Stored items
—————
-- ==== Sys2Proof/Syntax.lean ====
section
/-! DEFINITION. The commands of the part: one constructor per row of the opcode table, with the
row's operands. Every row is an operation or an event that the outside, the firmware or the time base
brings about; the operands are what the spec says the row carries. -/

namespace Sys2Proof

/-- Who makes an access to a BAR (R397): each requester has latches of its own. -/
inductive Requester where
  | host
  | monitor
  | firmware
  | slice (i : Fin 1024)
deriving DecidableEq, Repr

/-- Why a PTP domain is lost (R30). -/
inductive DomainLoss where
  | missedSyncs
  | announceTimeout
  | clockClass
deriving DecidableEq, Repr

/-- The frequency sources whose validity can change (R32). -/
inductive FreqSource where
  | syncE
  | ref10M
deriving DecidableEq, Repr

/-- A sheet by its physical place (R10): ream, quire and position 0 to 65. On a quire with fewer than 64
active sheets a position can carry two logical sheets (R12, R108); `second` names the second one. -/
structure SheetAt where
  ream : Fin 4
  quire : Fin 8
  pos : Fin 66
  second : Bool
deriving DecidableEq, Repr

/-- A quire by its place. -/
structure QuireAt where
  ream : Fin 4
  quire : Fin 8
deriving DecidableEq, Repr

/-- The level and unit of a counter (R383). -/
inductive CounterUnit where
  | sheet (s : SheetAt)
  | quire (q : QuireAt)
  | ream (r : Fin 4)
  | chip
deriving DecidableEq, Repr

/-- A hard-evidence cause (R341): the codes 0x10, 0x11 and 0x12 of R338. -/
inductive HardCause where
  | controlStructure
  | secondMismatch
  | reamLoss
deriving DecidableEq, Repr

/-- A stored value carried with its complement (R334), as an object that a use can find mismatched. -/
inductive CompObject where
  | deckle (slot : Fin 64) (offset : Nat)
  | sliceEntry (i : Fin 1024)
  | keyRam (slot : Fin 64)
  | event (i : Fin 4096)
  | floorCfg (r : Fin 4)
  | cellCtl (c : Fin 1024)
  | radioCfg
  | fabricKey (slot : Fin 64) (k : Fin 4)
  | route (i : Nat)
  | window (i : Nat)
  | rxq (i : Nat)
  | job (i : Nat)
  | mirror (i : Fin 64)
  | lock (n : Fin 16)
  | register (addr : Nat)
deriving DecidableEq, Repr

/-- What a furnish copy in flash is, as the boot ROM's checks of R366 find it. -/
structure FurnishCopy where
  magicOk : Bool
  formatOk : Bool
  partsOk : Bool
  version : Nat
  minVersion : Nat
  codeKeyOk : Bool
  codeSigOk : Bool
  recKeyOk : Bool
  recSigOk : Bool
deriving DecidableEq, Repr

/-- How the incarnation sectors of the flash behave at a start (R363). -/
inductive IncarnationOutcome where
  | ok
  | chosenSectorFails
  | bothFail
deriving DecidableEq, Repr

/-- The AVS bus of a compute die (R419). -/
abbrev AvsBus := Fin 2

/-- A monitor `counters` argument (R378). -/
inductive CounterBlock where
  | chip
  | ream (r : Fin 4)
  | quire (q : QuireAt)
  | sheet (s : SheetAt)
deriving DecidableEq, Repr

/-- What a patrol pass reads (R336): the pool of a quire, or HBM. -/
inductive PatrolTarget where
  | pool (q : QuireAt)
  | hbm
deriving DecidableEq, Repr

/-- The write that R403 watches: the mask register, or GLB_CTL.IRQ_EN by its value and complement
words. -/
inductive IrqTarget where
  | mask (v : W32)
  | glbCtl (v c : W64)
deriving DecidableEq, Repr

/-- A TLV of a FAPI CONFIG.request (R195): its tag and value bytes. -/
structure Tlv where
  tag : Nat
  value : List Byte
deriving DecidableEq, Repr

/-- A slot of a TDD pattern (R171). -/
inductive SlotKind where
  | downlink
  | special
  | uplink
deriving DecidableEq, Repr

/-- What a CONFIG.request says of a cell (R162, R170, R171, R195): its carrier, its TDD pattern (empty for FDD), its streams
in the stream table, and its vendor TLVs. -/
structure CellConfig where
  mu : Nat
  mhz : Nat
  tx : Nat
  rx : Nat
  categoryB : Bool
  prbs : Nat
  pattern : List SlotKind
  streams : List (Fin 4096)
  tlvs : List Tlv
deriving DecidableEq, Repr

/-- The body of a furnish record (R369), its complement words apart. -/
inductive FurnishBody where
  | reg (offset : Nat) (words : List W64)
  | table (target : W64) (v0 v1 : W64)
  | map (v0 v1 : W64)
  | cell (cell : Nat) (slot : Nat) (cfg : CellConfig)
  | unknown (type : W16)
deriving DecidableEq, Repr

/-- A configuration record: its body, and whether each complement word matches its value word. -/
structure FurnishRecord where
  body : FurnishBody
  complementOk : Bool
deriving DecidableEq, Repr

/-- The fields of an FX instruction word beside its operation (R77). -/
structure FxOps where
  dst : Fin 32
  src1 : Fin 32
  src2 : Fin 32
  s : Bool
  rm : Fin 8
deriving DecidableEq, Repr

/-- What a matrix instruction's drain makes ready (R109): a bank, or felt lines. -/
inductive DrainTarget where
  | bank (b : Fin 4)
  | lines (first count : Nat)
deriving DecidableEq, Repr

/-- What a read of one felt word finds (R73, R95). -/
inductive FeltRead where
  | clean
  | corrected (addr : Nat)
  | uncorrectable (addr : Nat)
deriving DecidableEq, Repr

/-- The causes of SHEET_ERR.LAST_CAUSE (R97). -/
inductive SheetCause where
  | feltUncorrectable (addr : Nat)
  | repeatedResidue
  | coreParity
  | vectorParity
  | accParity
  | tapParity
deriving DecidableEq, Repr

/-- A deckle register of a slot (R305). -/
inductive DeckleReg where
  | ctl
  | quota
  | limits
  | shp
  | fab (f : Fin 2)
  | radio
  | win (w : Fin 16)
deriving DecidableEq, Repr

/-- Whose mailboxes (R302): those of a slice's page, or the host physical function's. -/
inductive MbxSide where
  | host
  | slice (i : Fin 1024)
deriving DecidableEq, Repr

/-- A request that reaches a lent window (R271, R272). -/
inductive LendKind where
  | connect
  | engineWrite (off : Nat) (data : List Byte)
  | read (off n : Nat)
  | otherWrite
deriving DecidableEq, Repr

/-- The end of a lent window that a recall deadline falls on (R274). -/
inductive LendSide where
  | lender
  | borrower
deriving DecidableEq, Repr

/-- A flit as it arrives at a fabric port (R311): what the forward error correction corrected, whether the CRC
over its 252 bytes holds, its fields, and for a packet start whether the destination is this part. -/
structure Flit where
  corrected : Nat
  uncorrectable : Bool
  crcOk : Bool
  vc : Fin 4
  type : Fin 4
  seq : Fin 4096
  ackSeq : Fin 4096
  creditVc : Fin 4
  credits : Fin 1024
  mine : Bool
deriving DecidableEq, Repr

/-- What a fabric request asks of its target (R318, R320, R325). -/
inductive FabricOp where
  | read (offset n : Nat)
  | gather (offset : Nat) (lines : List Nat)
  | store (offset : Nat) (data : List Byte)
  | atomic (offset aop : Nat) (op0 op1 : W64)
  | message (length token task : Nat)
deriving DecidableEq, Repr

/-- A fabric request as it arrives (R315 to R317): its source chip and incarnation, the request's own number at
the source, its job, its window (or receive queue), its key, and what it asks. -/
structure FabricRequest where
  src : W16
  inc : W32
  id : Nat
  job : W32
  target : Nat
  key : W32
  op : FabricOp
deriving DecidableEq, Repr

/-- The replies of a receiver (R317, R325). -/
inductive FabricFail where
  | torn
  | denied
  | noMap
  | sealed_
  | uncorrectable
deriving DecidableEq, Repr

/-- A reply to a read: its data, or a failure. -/
inductive ReadReply where
  | data (bytes : List Byte)
  | failed (why : FabricFail)
deriving DecidableEq, Repr

/-- A reply to a record: READY for a reservation, done with the old value of an atomic, or a failure. -/
inductive RecordReply where
  | ready
  | done (old : W64)
  | failed (why : FabricFail)
deriving DecidableEq, Repr

/-- A request whose target has not replied (R328). -/
inductive DeadTarget where
  | read (sheet : SheetAt) (tag : Nat)
  | record (ream : Fin 4) (rec : Nat)
deriving DecidableEq, Repr


/-- A PTP message of an enabled domain (R30): a Sync with its origin time where the master is one-step, a Follow_Up, a
Delay_Resp with the master's receipt time, or an Announce with its grandmaster clock class. Times are nanoseconds since the
PTP epoch. -/
inductive PtpMsg where
  | sync (origin : Option Nat)
  | followUp (origin : Nat)
  | delayResp (receipt : Nat)
  | announce (clockClass : Nat)
deriving DecidableEq, Repr

/-- A received PRB: the exponent of block floating point (0 without compression) and its samples' mantissas, I and Q. -/
structure UPrb where
  exp : Nat
  vals : List (Int × Int)
deriving DecidableEq, Repr

/-- A section of a U-plane frame: its first PRB, its udCompHdr (method, width) where the frame carries one, its PRBs. -/
structure USection where
  start : Nat
  comp : Option (Nat × Nat)
  prbs : List UPrb
deriving DecidableEq, Repr

/-- An eCPRI frame (R152, R155): common header revision and concatenation bit, message type, eAxC identifier, the U-plane
header's symbol, and its sections. -/
structure Ecpri where
  revision : Nat
  concat : Bool
  type : Nat
  eaxc : W16
  frameId : BitVec 8
  subframe : Nat
  slotId : Nat
  symbol : Nat
  sections : List USection
deriving DecidableEq, Repr

/-- What a received frame carries (R149). -/
inductive FrameBody where
  | ptp (domain : Nat) (msg : PtpMsg)
  | ecpri (e : Ecpri)
  | other (data : List Byte)
deriving DecidableEq, Repr
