-- ==== Sys2Proof/Machine/RegMap.lean ====
section
/-! DEFINITION. The register map: every BAR0 and BAR2 register of the spec with its offset, width,
reset value and fields (R43, R97, R144, R145, R168, R198, R219, R220, R253, R254, R284, R305 to R308,
R332, R358, R381, R384, R393, R395, R400, R402, R405, R407). BAR2 registers are keyed at
0x1000_0000 above their BAR2 offset, past the 256 MiB of BAR0 (R395). -/

namespace Sys2Proof.Machine

/-- The registers of R407 and R406, by name. -/
inductive RegId where
  | ID_PART
  | ID_STEP
  | ID_AIC
  | ID_SERIAL
  | ID_CARD
  | GLB_CTL
  | GLB_STAT
  | UPTIME
  | GLB_IRQ_STAT
  | GLB_IRQ_MASK
  | GPIO_OUT
  | GPIO_IN
  | SCRATCH
  | HMBX_OUT
  | HMBX_IN
  | HMBX_STAT
  | SHMBX
  | LOCK
  | LOCK_STAT
  | LOCK_FORCE
  | BOOT_STAT
  | FURNISH_STAT
  | FLASH_ADDR
  | FLASH_CMD
  | FLASH_STAT
  | FLASH_BUF
  | ADM_CHIP
  | RADIO_CFG
  | SHADOW_STAT
  | MISS_STAT
  | MISS_HI
  | MISS_LO
  | CELL_CTL
  | CELL_STAT
  | PFX_STAT
  | PFX_CNT
  | MSIX_ADDR
  | MSIX_DATA
  | MSIX_CTRL
  | MSIX_PBA
  | TM_STATE
  | CT_SEC
  | CT_NS
  | RT_NOW
  | RT_VIEW
  | RT_OFFSET
  | PTP_DOM_CFG
  | PTP_DOM_STAT
  | HOLD_CFG
  | FREQ_CFG
  | PPS_CFG
  | PPS_IN_STAMP
  | TS_ASYM
  | TSQ_HI
  | TSQ_LO
  | TSQ_STAT
  | EVT_STAGE
  | EVT_CMD
  | EVT_STAT
  | PORT_CFG
  | PORT_STAT
  | PORT_CNT
  | STEER0
  | STEER1
  | SHP_STAGE
  | SHP_CMD
  | SHP_STAT
  | FH_STAT
  | STRM_CFG
  | STRM_GRID
  | STRM_AGC
  | STRM_CNT0
  | STRM_CNT1
  | STRM_CNT2
  | FAB_CFG
  | FAB_STAT
  | FAB_CNT0
  | FAB_CNT1
  | FAB_CNT2
  | TAB_STAGE
  | TAB_CMD
  | TAB_STAT
  | TAB_INFO
  | FPORT_CFG
  | FPORT_STAT
  | FPORT_CNT
  | FSHP_STAGE
  | FSHP_CMD
  | FSHP_STAT
  | DCK_CTL
  | DCK_QUOTA
  | DCK_LIMITS
  | DCK_SHP
  | DCK_FAB
  | DCK_RADIO
  | WIN0
  | WIN1
  | KEY_V
  | KEY_C
  | KEY_CMD
  | TEN_STAT
  | DIRTY_H
  | DIRTY_D
  | DIRTY_CMD
  | DIRTY_STAT
  | SLICE
  | TIER_CFG
  | MIG_CFG
  | TIER_STAT
  | TIER_CNT0
  | TIER_CNT1
  | TIER_CNT2
  | MAP_STAGE
  | MAP_CMD
  | MAP_STAT
  | HOST_POOL
  | HOST_POOL_STAT
  | CXL_STAT
  | MSCHED_CNT
  | LEND_WIN0
  | LEND_WIN1
  | LEND_STAT
  | BORROW_WIN0
  | BORROW_WIN1
  | BORROW_STAT
  | TENANT_USE
  | CHIPC_COUNT
  | CHIPC_CFG
  | CHIPC_SAMPLE
  | CNT_CTL
  | CNT_IRQ
  | LOG_FIRST
  | LOG_NEXT
  | LOG_SEL
  | LOG_RD
  | LOG_STALL_US
  | LOG_ENT
  | HEALTH_STAT
  | ERR_STAT
  | ERR_HI
  | ERR_LO
  | QUIRE_HEALTH
  | RCV_DESC
  | RCV_CMD
  | RCV_STAT
  | MIR_STAGE
  | MIR_CMD
  | MIR_STAT
  | MIR_INFO
  | QUIRE_MAP
  | QC_COUNT
  | QC_CFG
  | QC_SAMPLE
  | WALK_STAT
  | WALK_CNT0
  | WALK_CNT1
  | SHEET_ID
  | SHEET_STAT
  | SHEET_ERR
  | SHEET_CNT
  | SHEET_CTL
  | SHEET_FAULT_ADDR
  | FELT_TAG
  | SC_COUNT
  | SC_CFG
  | SC_SAMPLE
  | SCHED_CFG
  | SCHED_STAT
  | SCHED_CNT0
  | SCHED_CNT1
  | COUCH_LAST
  | STRIP_CFG
  | STRIP_STAT
  | STRIP_ERR
  | STRIP_CNT0
  | STRIP_CNT1
  | STRIP_CNT2
  | FLOOR_CFG
  | REAM_CAP
  | REAM_LOAD
  | GUST_CNT
  | ACQ_STAT
  | GEN_STAT
  | SMP_CNT
  | DIG_CNT
  | RC_COUNT
  | RC_CFG
  | RC_SAMPLE
  | SQ_TAIL
  | CQ_HEAD
  | DB_ERR
  | CQ_FULL_STALL
  | ETH_TX_TAIL
  | ETH_RX_TAIL
  | FAPI_TAIL
  | FAPI_HEAD
  | RX_NOBUF
  | MBX_OUT
  | MBX_IN
  | MBX_STAT
  | SHMBX_A
  | LOCK_A
  | RING_STAGE
  | RING_CMD
  | RING_STAT
deriving DecidableEq, Repr

/-- A register: the key of its word in the register file and its reset word. -/
structure RegRef where
  addr : Nat
  rst : Nat
deriving DecidableEq, Repr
—————
• [TASK] Please copy the lines in the records above between the one holding "(offset : Nat) (data : List Byte)" and the one holding "a Follow_Up, a", inclusive, exactly and with no other line.

• [OUTPUT FOR THIS EXERCISE]
  | store (offset : Nat) (data : List Byte)
  | atomic (offset aop : Nat) (op0 op1 : W64)
  | message (length token task : Nat)
deriving DecidableEq, Repr

/-- A fabric request as it arrives (R315 to R317): its source chip and incarnation, the request's own number at
the source, its job, its window (or receive queue), its key, and what it asks. -/
structure FabricRequest where
  src : W16
  inc : W32
  id : Nat
  job : W32
  target : Nat
  key : W32
  op : FabricOp
deriving DecidableEq, Repr

/-- The replies of a receiver (R317, R325). -/
inductive FabricFail where
  | torn
  | denied
  | noMap
  | sealed_
  | uncorrectable
deriving DecidableEq, Repr

/-- A reply to a read: its data, or a failure. -/
inductive ReadReply where
  | data (bytes : List Byte)
  | failed (why : FabricFail)
deriving DecidableEq, Repr

/-- A reply to a record: READY for a reservation, done with the old value of an atomic, or a failure. -/
inductive RecordReply where
  | ready
  | done (old : W64)
  | failed (why : FabricFail)
deriving DecidableEq, Repr

/-- A request whose target has not replied (R328). -/
inductive DeadTarget where
  | read (sheet : SheetAt) (tag : Nat)
  | record (ream : Fin 4) (rec : Nat)
deriving DecidableEq, Repr


/-- A PTP message of an enabled domain (R30): a Sync with its origin time where the master is one-step, a Follow_Up, a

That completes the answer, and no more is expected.